Water level indicator on Optimum pot tells you how much water to add for respective cups of rice – 

Abbreviated 3 ½-minute video of cooking rice in Instant Pot and Optimum simultaneously. Notice the need to manually release pressure on instant Pot and the potential risk of handling the vent >>

Video of some of the features of the Optimum PressureCook >>


If you’ve never owned an electric pressure cooker and you’re somewhat intimidated by a traditional, non-electric one, you will love the Instant Pot. Many reviews online rave about the fact that its inner pot is made of stainless steel, though you’ll know if you’re one of my Live Asian Kitchen regulars, that I’ve always been more of a non-stick cookware person. Its lower price point means I sometimes see larger families buy more than one unit for their kitchen.

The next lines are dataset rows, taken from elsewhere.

/-- What the transparent clock does with a PTP event message (R302, R303): `none` leaves it to row 5; `some false` never
forwards it; `some true` corrects it. [DEDUCED log 135] -/
def tcCase (p2p : Bool) (type : Nat) : Option Bool :=
  match type with
  | 0 => some true
  | 1 => if p2p then none else some true
  | 2 => if p2p then some false else none
  | 3 => if p2p then some false else none
  | _ => none

/-- Rows 4 and 5 of R289 for a frame of a half's port or of H. [DEDUCED log 135] -/
def Dev.classify45 (d : Dev) (h : Half) (bytes : List Byte) (desc : Desc) (inPort flags : Nat) (err : Bool) : Dev :=
  let m := msgOf bytes
  let r := d.lookup h inPort m.eth
  let j := if 7 < inPort then 4 else inPort / 2
  let tcOn := decide (inPort < 8) && d.en (swcPg h) (swcW h j) Reg.SWC.PCFG_TC_EN && d.gb (swcPg h) Reg.SWC.TCCFG_EN
  let event := m.isL2Ptp || (m.udp.isSome && m.dport == 319)
  if tcOn && event && !err then
    match tcCase (d.gb (swcPg h) Reg.SWC.TCCFG_P2P) (ptpType m.body) with
    | none => r.1.forward h bytes desc inPort flags r.2.1 r.2.2 err
    | some false => r.1.inc (swcPg h) Reg.SWC.NO_DEST
    | some true =>
      if r.2.1 = 0 then r.1.inc (swcPg h) Reg.SWC.NO_DEST
      else r.1.tcForward h bytes desc inPort r.2.1 r.2.2 (ptpType m.body == 0)
  else r.1.forward h bytes desc inPort flags r.2.1 r.2.2 err

/-! ### Service requests at the classifier (R330, R355, R403) -/

/-- The TRS page of a half, index 1: the service entries. -/
def trsEnt (h : Half) (a : Nat) : Nat := pageAddr .trs h 1 + 0x100 + 0x20 * a

/-- The eight words of a committed service entry. -/
def Dev.svcEntry (d : Dev) (h : Half) (a : Nat) : List Nat := (List.range 8).map fun w => d.w (trsEnt h a + 4 * w)

/-- A field of an entry's word. -/
def entBits (e : List Nat) (w lo len : Nat) : Nat := getBits (e[w]?.getD 0) lo len

/-- PTPMASK of an entry. -/
def entMask (e : List Nat) : Nat := entBits e 6 0 16

/-- The address of an entry: IPv6, or IPv4 in ADDR3. -/
def entAddr (e : List Nat) : Nat :=
  if entBits e 6 22 1 = 1 then
    e[0]?.getD 0 * 2 ^ 96 + e[1]?.getD 0 * 2 ^ 64 + e[2]?.getD 0 * 2 ^ 32 + e[3]?.getD 0
  else e[3]?.getD 0

/-- The MAC of an entry. -/
def entMac (e : List Nat) : Nat := entBits e 5 0 16 * 2 ^ 32 + e[4]?.getD 0

/-- A message from a port matches a service entry (R330). -/
def entMatches (e : List Nat) (p : Nat) (m : Msg) : Bool :=
  let l2 := entBits e 6 26 1 == 1
  let v6 := entBits e 6 22 1 == 1
  entBits e 7 31 1 == 1 && bitAt (e[7]?.getD 0) p &&
    (entBits e 5 28 1 == 0 || (m.eth.tagged && m.eth.vid == entBits e 5 16 12)) &&
    (if l2 then m.isL2Ptp && entMask e != 0 && (m.eth.dst == entMac e || m.ptpGroup)
     else
       match m.ip with
       | none => false
       | some i =>
         i.v6 == v6 &&
           ((i.dst == entAddr e && m.udp.isSome &&
             ((m.dport == 123 && (entBits e 6 23 1 == 1 || entBits e 6 24 1 == 1)) ||
              ((m.dport == 319 || m.dport == 320) && entMask e != 0))) ||
            (m.isUdpPtp && m.ptpGroup && entMask e != 0)))

/-- The lowest-numbered entry that a message matches. -/
def Dev.matchEntry (d : Dev) (h : Half) (p : Nat) (m : Msg) : Option Nat :=
  (List.range 64).find? fun a => entMatches (d.svcEntry h a) p m

/-- The register block of PTP service `s` (R366). -/
def trsV (h : Half) (s : Nat) : Nat := trsPg h + 0x140 + 0x20 * s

If like me, you graduated from a traditional pressure cooker directly to an Optimum, you will find that using an Instant Pot feels a little like a step backwards. I love the voice controls on the Optimum, and I love that unlike with the Instant Pot, I don’t have to remember to turn the valve to the sealing position, or grab a wooden spoon to fiddle with the valve to release the pressure, or worry about whether I’ve set the lid correctly and therefore whether my food will cook properly (this has happened twice Live on Air).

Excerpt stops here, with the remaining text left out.